Штурман дальнего плавания
Шрифт:
За столом сидели трое мужчин. Один из них, в синем свитере и стареньком штатском пиджаке, в шапке-ушанке, сдвинутой на затылок, грязными пальцами свертывал самокрутку. Лицо у него было не старое, но изрезанное множеством морщин. Микешин заметил светлые, усталые, безразлично взглянувшие на него глаза. Маленький старичок с сивыми прокуренными усами, одетый в засаленный ватник и такую же засаленную кепку, сидел в кресле, закрыв глаза. Третий, в морском кителе, с толстым красным лицом и вздернутым носом, раздраженно барабанил по столу короткими,
Микешин поставил чемодан и представился. Человек в синем свитере поднял голову и хрипловатым голосом сказал:
— Галышев, Михаил Иванович. Капитан. Ваша каюта, — он указал в сторону коридора, — направо. Устраивайтесь. Уйдем с рассветом.
После этого он снова занялся своей самокруткой и уже больше не обращал на Игоря внимания.
Человек в кителе, не переставая барабанить по столу, проговорил:
— Ну, ну, поработаем, значит. Моя фамилия Уськов. Замполит. А это наш стармех, — указал он на старика. — Бог машины, так сказать. Видите, как божественно горит у нас электричество…

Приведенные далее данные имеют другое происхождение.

-- ==== Sys2Proof/Syntax.lean ====
section
/-! DEFINITION. The commands and events of the module: one constructor for each row of the opcode table, in the table's order, with the row's
operands. A command of Table 21-2 carries its header (Table 14-1). An event carries what comes from outside with it: the instant it happens at,
the lane or index it happens on, and the data it brings. The rule that gives each row its meaning stands beside it. -/

namespace Sys2Proof

open Sys2Proof.Machine
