-- ==== Sys2Proof/Machine/Fresh.lean ====
section
/-! DEFINITION. What each piece of the state is where nothing has been done with it: the values that resets, stops and State.reset put there. -/

namespace Sys2Proof.Machine

def noQual : SrcQual := ⟨0, false, 0, none⟩

def noTdc : Tdc := ⟨[], none, false, 0⟩

/-- The intervals of a profile's port data set: 1 s in the power profiles; Announce every 2 s in the default profile. -/
def profileDS : PtpProfile → PtpPortDS
  | .iec61850_9_3 => ⟨1000, 1000, 1000, 3⟩
  | .c37_238 => ⟨1000, 1000, 1000, 3⟩
  | .default1588 => ⟨2000, 1000, 1000, 3⟩

/-- A PTP port as a profile leaves it: LISTENING where the profile uses it, DISABLED elsewhere. -/
def freshPtpPort (used : Bool) (ds : PtpPortDS) (up : Nat) : PtpPort :=
  let after (msec : Nat) : Option Nat := if used then some (up + ms (max 1 msec)) else none
  { st := if used then .listening else .disabled, ds := ds, best := none,
    announceBy := after (ds.announceMs * ds.receipt), missed := 0, annDue := after ds.announceMs, syncDue := after ds.syncMs,
    delayDue := after ds.delayMs, txSeq := 0#16, pendSync := none, pathDelay := 0, pdelayTx := none, pdelayRx := none, delayTx := none,
    lastSync := none, syncNew := false }

/-- MACsec with nothing installed. DESIGN CHOICE (assumption 109): the suite, and confidentiality with offset 0, until commands set others. -/
def freshMacsec : Macsec := ⟨.gcm128, 0#64, [], none, [], none, 0, some 0⟩

def idleI2c : I2cMaster := ⟨0#7, 0#8, none⟩

/-- A port island as its reset leaves it. -/
def freshPort : Port :=
  { signal := false, blockLock := false, fecLock := false, anDone := false, phySlow := false, adaptDue := none,
    adapted := false, link := false, modAbsPin := true, modAbs := true, optics := .settle 0, optReason := 7, retries := 0,
    extBad := false, downAt := 0, downCause := 0, pauseEnd := none, pauseHeld := none, pausedAt := none, xoffOn := false,
    xoffDue := none, macsec := freshMacsec, queue := [], onWire := none, msecEvent := false, rxHead := [0, 0],
    rxOut := [[], []], txHead := [0, 0], txPend := [[], []], txOut := [[], []], rx64 := 0, tx64 := 0, wakeable := false }

def freshChain : CicChain := ⟨List.replicate 5 0#64, List.replicate 5 0#64, [], none, [], 0#32, 0, 0#32⟩

def idleSlot : PecSlot :=
  { st := .idle, bank := false, pend := [], t0 := 0, restarts := 0#16, dryLeft := 0, xf := none, held := false, xfStart := 0, xfEnd := 0,
    bound := none, cur := 0#32, curBank := false, running := false, gapEnd := false, wasReset := false, num := 0, first := 0, nextK := 0, marks := [],
    chains := List.replicate 8 freshChain, ready := [] }

def idleGroup : Group :=
  { st := .stopped, was := [], set := [], setVer := 0, pend := none, startK := 0, startT := 0, stopK := 0, stopT := 0, nextOpen := 0, nextDl := 0, asms := [],
    susp := none, depth := 0, maxChan := 0, hist := [] }

def resetClass : ClassVals := ⟨0x3F800A01#32, 0x3B03126F#32, 0x3DCCCCCD#32, 0x3A83126F#32⟩

/-- The dynamic state with nothing in it; the first view recomputes everything. -/
def freshDyn (alarms : List IslAlarm) : IslDyn := { buses := [], tops := [], status := [], alarms := alarms, fresh := true, era := 0, admin := [] }

def idleLand : AlarmLand := ⟨false, 0, none⟩

def stoppedSet : OscSet :=
  { run := false, first := false, since := 0, nextU := 0, current := none, waiting := none, tracks := [], noise := [none, none, none], alarms := [], lastU := 0,
    ready := false, valid := [], excl := [], defNext := 0, degraded := false, injected := false }

def idleUnit : CapUnit :=
  { st := .idle, rate := 0, post := 0, number := 0, next := 0, open_ := [], rows := [], undrained := 0, endNum := 0, queue := [],
    seq := 0, c0 := 0, c1 := 0, start := 0, truth := false, cross := 0, force := false, lastErr := 0 }

def idleInj : InjSlot :=
  { st := .idle, det := 0, target := 0, param := 0#32, mode := .once, fired := 0, left := 0, due := 0, dur := 0, session := 0 }

def closedSession : Session := ⟨false, false, 0#32, [], []⟩

def freeLock : Lock := { owner := none, due := 0, broken := false, queue := [] }

def emptyChan : MbxChan := { full := false, claim := none, sender := 0#12, gen := 0#4, count := 0#8, time := 0#32 }

/-- A channel as reset leaves it (R470). -/
def freshChan (c : Nat) : MemChan :=
  { lfsr := word (0xACE10000 + c + 1), lastZero := 7, waits := List.replicate 8 0, maxWait := 0, window := 0, busy := 0, prev := 0 }

def noCopy : Copy := ⟨0, false, none, none, none, [], []⟩

def noCursor : Cursor := ⟨[], [], []⟩

def emptySlot : KeySlot :=
  { st := .empty, cls := 0, len := 0, parent := none, uses := 0#32, expire := false, cascade := false, exportNever := false, origin := 0,
    svc := false, gen := 0#16, shareA := [], shareB := [], usedUntil := 0, dying := false, deferred := false, late := false }

/-! ### The parts of the state after reset (see the assumption log for the values the spec does not give) -/

/-- The time base as a reset of the Fixative island leaves it (R47), at an epoch and an uptime. -/
def freshTime (epoch : Word) (up : Nat) : TimePart :=
  { now := 0, up := up, epoch := epoch, servo := .freerun, stepped := false, src := List.replicate 13 noQual, current := 15, rate := 0,
    lockedRate := 0, offset := 0, lead := 0, error := none, lockRun := 0, calmRun := 0, suspRun := 0, suspNeg := false, suspInj := false, confirmed := none, holdE0 := 0,
    holdSince := 0, holdSrc := 15, leftLocked := none, restep := none, utcWritten := false, leap := none, ppsIn := none, ppsStamp := none, ppsOutEnd := none,
    ppsOutLast := none, todSent := none, todLast := none, todQual := none, todRef := none, irigEdges := [], irigLast := none, irigQual := none, tdc := List.replicate 6 noTdc, txts := List.replicate 10 [],
    cmpTgt := List.replicate 8 0, cmpPulse := List.replicate 8 [], todOut := [], role := .ordinary, profile := .iec61850_9_3, domain := 0#8,
    twoStep := true, udp := false, clockDS := ⟨0, 128, 128, 0xFE, 0xFFFF⟩, timesDS := ⟨false, false, 0xA0⟩,
    ptp := List.replicate 10 (freshPtpPort false (profileDS .iec61850_9_3) up) }

/-- The command block with no session open, no lock held and empty rings (R440). -/
def freshCmd : CmdPart :=
  { ready := true, sessions := List.replicate 4 closedSession, locks := List.replicate 32 freeLock, flights := [], sqHead := 0, rqTail := 0,
    parity := true, replies := [], coal := List.replicate 4 ⟨0, none⟩, hbDue := none, stalled := false, aggs := [], dma := [], msix := [], gens := [],
    defTimeout := 1000 }

/-- The companion where none is fitted. -/
def noCompanion : Companion :=
  { present := false, bytes := [], reason := 1, retries := 0, readDue := none, applied := 0, warmDue := none, inUse := false }

/-- The always-on island in Run after a first power-up of a module with CASC_HEAD high and nothing wrong. -/
def freshAon : AonPart :=
  { mode := .run, trans := none, wake := 0, vinOk := true, vioOk := true, hotOff := false, causes := [], held := [], lastHeld := 0,
    pllHeld := [], wdTimes := [], temp := 0, freq := List.replicate 23 1600, floors := List.replicate 23 800, stretch := List.replicate 23 none,
    capW := 65, comp := noCompanion, resetLow := false, perstLow := false, cascHead := true, dormantAt := none,
    imageFail := false, wakeFrame := none, offHeld := false, tap := ⟨true, .idcode⟩ }

def freshPorts : PortsPart := ⟨List.replicate 10 freshPort, List.replicate 5 ⟨[], 0#16⟩, [], [idleI2c, idleI2c]⟩

def freshIng : IngressPart :=
  { table := [], buffers := List.replicate 10 [], next := 0, recent := [], confBad := [], fw := [], scales := [], unknown := [], copied := (0, 0),
    cmdOut := [], values := [], samples := [], reports := [] }

def freshPec : PecPart := ⟨[], [], [], [], none, 0, none⟩

def freshAln : AccordPart :=
  { groups := List.replicate 32 idleGroup, chans := [], cls := [], hist := [], classes := List.replicate 16 resetClass, clsPend := none,
    clsVer := 0, ledger := [], nose := [], pub := [], osc := [], lists := [] }

def freshIsl : IslPart :=
  { active := none, eras := 0, olds := [], staged := ⟨0#32, 0, false, 0, 0, [], []⟩, pend := none, dyn := freshDyn [], held := [], ckpts := [], handed := [],
    packets := [], ring := [], last := none, shown := ⟨[], []⟩, present := [], missing := [], out := [] }

def freshPub : PubPart :=
  { alarms := [], extra := [], streams := [], blocks := [], landSel := [], members := [], lands := List.replicate 8 idleLand, prepared := [],
    answers := [] }

def freshOsc : OscPart := ⟨[], [], [], [], List.replicate 32 stoppedSet⟩

def freshFlt : FltPart := ⟨List.replicate 8 idleInj, [], none, [], []⟩

/-- The attestation key of slot 0, which manufacture installs (R388): an ECDSA key over P-384 that is never exported. -/
def attestationSlot : KeySlot :=
  { emptySlot with
    st := .active, cls := 3, len := 48, uses := 0xFFFFFFFF#32, exportNever := true
    shareA := List.replicate 48 0#8, shareB := Config.attestationKey }

def freshKey : KeyPart :=
  { slots := [(0, attestationSlot)], shadows := [], lc := .blank, changes := 0, nonce := none, txn := (0#32, 0, 0), txnDue := false, katFail := [], rngOk := true }

def freshEvr : EvrPart :=
  { open_ := [], stuck := [], lastClose := [], queue := [], nextSeq := 0, written := 0, s0 := 0, chain := List.replicate 32 0#8, pinned := [], circ := [],
    refuge := [], nRefuge := 0, blocks := [], due := [], bank0 := none, bank1 := none, wrapped := false, clears := 0, nonce := none,
    seqHi := 0#32, restart := false, saved := [] }

/-- A module alone on its ring, with index 0 (R452). -/
def freshCas : CasPart :=
  { st := .alone, index := some 0, stored := some 0, present := 1#64, absent := 0#64, gone := [], uids := [], skipping := false,
    formDue := none, reform := none, rejoin := none, release := none, trial := none, mine := [], sent := [] }

def freshPair : PairPart :=
  { st := .unpaired, cause := 0, gate := true, driving := false, ownSeen := false, lineBusy := false, fed := 0, wdTrip := none, wants := false,
    claim := none, backoff := none, peer := none, lane := false, lastHold := none, hbCount := 0#32, shown := noCursor, adopted := noCursor,
    out := [], work := [], forced := [], results := [], theirs := [], copy := noCopy, swap := none, swapBad := false, swapCmd := none,
    restart := none, resolve := [], lastSwap := none, lastSw := (0, 0), switchPend := none }

def freshMem : MemPart := ⟨[], 0, (upto 32).map freshChan, [], []⟩

end Sys2Proof.Machine
end

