-- ==== Sys2Proof/Machine/FaultOps.lean ====
section
/-! DEFINITION. Operations of the fault detectors (chapter 19): a detection, and the occasions on which an injection slot acts. -/

namespace Sys2Proof.Machine

def State.setFlt (s : State) (f : FltPart → FltPart) : State := { s with flt := f s.flt }

def State.inj (s : State) (i : Nat) : InjSlot := (s.flt.slots[i]?).getD idleInj

def State.updInj (s : State) (i : Nat) (f : InjSlot → InjSlot) : State := s.setFlt (fun p => { p with slots := updAt p.slots i f })

/-! ### Detections (R529, R530) -/

/-- The Sillage class of a detector (Table 19-1). -/
def detClass : Nat → Nat
  | 0 => 32
  | 1 => 19
  | 2 => 20
  | 3 => 21
  | 4 => 24
  | 20 => 1
  | 21 => 29
  | d => if d < 20 then d + 28 else 32

/-- A detection counted: flt_det_d, its status bit, and vector 15 unless it is masked or irq_en is 0, or ecc_irq for an uncorrectable error of
bulk memory (R530, Tables 16-7 and 19-9). -/
def State.detected (s : State) (d : Nat) : State :=
  let s1 := (s.count (Reg.FLT_DET d) 1).setRb Reg.FLT_DET_STAT d true
  let s2 := s1.setFlt (fun p => { p with lastDet := setKey p.lastDet d s.up })
  if s2.rb Reg.FLT_CTL 0 && !s2.rb Reg.FLT_DET_MASK d && (d != 8 || s2.rb Reg.MEM_CTL 0) then s2.vector 15 else s2

/-- A detection with its event (R530). -/
def State.detect (s : State) (d : Nat) (inj : Bool) (qty : Rat) (detail : List Word) : State :=
  let s1 := s.detected d
  if inj then s1.raiseInjected (detClass d) qty detail else s1.raise (detClass d) qty detail

/-! ### Occasions (R532 to R534) -/

/-- Detectors without a target (Table 19-2). -/
def targetless (d : Nat) : Bool := d == 4 || d == 12 || d == 15 || d == 19 || d == 20

/-- The firing slot that acts on a detector and target, the lowest first. -/
def State.firing (s : State) (d t : Nat) : Option Nat :=
  (upto 8).find? (fun i => (s.inj i).st == .firing && (s.inj i).det == d && (targetless d || (s.inj i).target == t))

/-- One shot of a slot: counted, and the slot DONE after its last. A SPAN ends with its duration. -/
def State.spendShot (s : State) (i : Nat) : State :=
  let s1 := s.updInj i (fun x => { x with
    fired := min 0xFFFF (x.fired + 1)
    left := x.left - 1
    st := if x.mode == .span || 1 < x.left then .firing else .done })
  ((s1.count (Reg.FLT_CNT 2) 1).status Reg.FLT_STAT 0).setFlt (fun p => { p with lastFire := some s.up })

/-- Whether an injection acts on this occasion of a detector, and the state with its shot spent. -/
def State.shot (s : State) (d t : Nat) : Bool × State :=
  match s.firing d t with
  | some i => (true, s.spendShot i)
  | none => (false, s)

/-- An occasion on which a detector may fire (R533, R534): none where there is neither a real condition nor a firing slot; else whether it
is reported with INJECTED. A real condition that meets an injected one is reported as real, and the shot is absorbed. -/
def State.occasion (s : State) (d t : Nat) (real : Bool) : Option Bool × State :=
  let r := s.shot d t
  if r.1 then
    (if real then (some false, ((r.2.count (Reg.FLT_CNT 1) 1).status Reg.FLT_STAT 1)) else (some true, r.2))
  else (if real then some false else none, r.2)

/-- A slot is disarmed (R535): one that was firing stops, its arm bit clears, and what a real fault would have held until a power cycle ends with
it (R533). -/
def State.disarmInj (s : State) (i : Nat) : State :=
  let x := s.inj i
  let s1 := (s.updInj i (fun x => { x with st := .idle })).setRb (Reg.FLT_INJ_CTL i) 31 false
  if x.det = 11 && s.flt.injCauses.contains 5 then
    { s1 with flt := { s1.flt with injCauses := s1.flt.injCauses.filter (· != 5) }, aon := { s1.aon with causes := s1.aon.causes.filter (· != 5) } }
  else if x.det = 9 then
    let e := s1.evr
    let b0 := if x.target = 0 && (match e.bank0 with | some (_, inj) => inj | none => false) then none else e.bank0
    let b1 := if x.target = 1 && e.bank1 == some true then none else e.bank1
    { s1 with
      evr := { e with bank0 := b0, bank1 := b1 }
      aon := { s1.aon with causes := if b0.isSome && b1.isSome then s1.aon.causes else s1.aon.causes.filter (· != 2) } }
  else s1

/-- Every slot is disarmed (R535). -/
def State.disarmAll (s : State) : State :=
  (upto 8).foldl (fun (s : State) i => if (s.inj i).st == .idle then s else s.disarmInj i) s

/-- The inj bit of the pair heartbeat (R537): from a firing until 1 s after the last. -/
def State.injBit (s : State) : Bool :=
  match s.flt.lastFire with
  | some u => decide (s.up < u + sec 1)
  | none => false

/-- Whether injection is allowed (R531). -/
def State.injAllowed (s : State) : Bool := (s.key.lc == .provisioned || s.key.lc == .service) && s.rb Reg.FLT_CTL 1

end Sys2Proof.Machine
end

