/-- A mirrored command whose checks have passed here goes to the standby with the instant chosen for it, and waits for its acknowledgement (R484,
R485). -/
def State.mirrorOut (s : State) (op : Nat) (h : Hdr) (f : Flight) : State :=
  let c := f.chosen.getD (s.chooseFor op)
  (s.updFlights (List.map (fun g => if g.is f.session f.seq then { g with st := .mirroring, chosen := some c } else g))).peerOut
    (.command op { h with via := .peer, at_ := s.now, chosen := some c })

/-- What an opcode's checks and effect come to, reckoned from the instant that the head or the ACTIVE chose, where one has (R57, R280, R485).
TIME_RESTEP takes its second from the command in flight. -/
def State.outcomeFrom (s : State) (op : Nat) (h : Hdr) (body : State → Res) (f : Flight) : Res :=
  match f.chosen with
  | none => s.outcome op h body
  | some c =>
    if op = 0x0202 then s.outcome op h body
    else
      let back (t : State) : State := { t with time := { t.time with now := s.time.now } }
      match State.outcome { s with time := { s.time with now := c } } op h body with
      | .done st words t => .done st words (back t)
      | .accepted t => .accepted (back t)
      | .waiting t => .waiting (back t)

/-- The standby takes a mirrored command; no other pair state does (R484). -/
def State.peerOutcome (s : State) (op : Nat) (h : Hdr) (body : State → Res) (f : Flight) : Res :=
  if s.pair.st != .standby then refuse St.STATE s else s.outcomeFrom op h body f

/-- A command executes: one that the pair mirrors is checked here and sent to the standby first, unless it has acknowledged it (R484). -/
def State.execute (s : State) (mir : Bool) (op : Nat) (h : Hdr) (body : State → Res) (f : Flight) : State :=
  if f.via == .peer then State.finish f (s.peerOutcome op h body f)
  else
    let r := s.outcomeFrom op h body f
    if !mir || f.st == .mirrored then State.finish f r
    else match s.pairGate with
      | .pass => State.finish f r
      | .refuse st => State.finish f (refuse st s)
      | .mirror => match r with
        | .done st words _ => if tookEffect st then s.mirrorOut op h f else State.finish f (.done st words s)
        | _ => s.mirrorOut op h f

/-- Every opcode's row: the command is taken where it is not yet in flight, and executes once its checks have passed.
Module time runs on to the instant the row names first. -/
def runCmdAs (mir : Bool) (op : Nat) (h : Hdr) (body : State → Res) (s0 : State) : State :=
  let s := s0.advance h.at_
  match s.executable op h with
  | some f => s.execute mir op h body f
  | none =>
    let s1 := s.fetchCmd op h
    match s1.executable op h with
    | some f => s1.execute mir op h body f
    | none => s1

Старик в углу не шевельнулся. Микешин поднял чемодан и пошел в узенький и темный коридор, куда выходила дверь его каюты. Каюта была тесная и грязная, также отделанная когда-то белой, теперь серой вагонкой. Микешин послюнил палец, провел по переборке: от пальца остался белый след. Он присел на койку и задумался.
Грязное судно и еле светившие электрические лампочки угнетали Игоря. Ему не понравились и люди, которых он встретил на «Унже». Посидев несколько минут, Игорь вышел на палубу. В темноте было плохо видно, он то и дело спотыкался о какие-то в беспорядке разбросанные предметы.
Микешин пробрался на кормовую палубу, а затем на полуют. Спустившись по железному трапу, он попал в обширное полукруглое помещение. Это была столовая команды. Здесь лампочки горели еще более тускло, чем в кают-компании. Палубу покрывала какая-то черная слизь. Из фланца ржавой паровой грелки пробивалась струйка пара. Влажный и затхлый воздух ударял в нос.
За столом, покрытым старой облупленной клеенкой, играли в домино. На деревянной скамейке лежал матрос о повязкой вахтенного на рукаве и курил. Все сидевшие за столом были одеты в грязные ватники, сапоги и шапки-ушанки.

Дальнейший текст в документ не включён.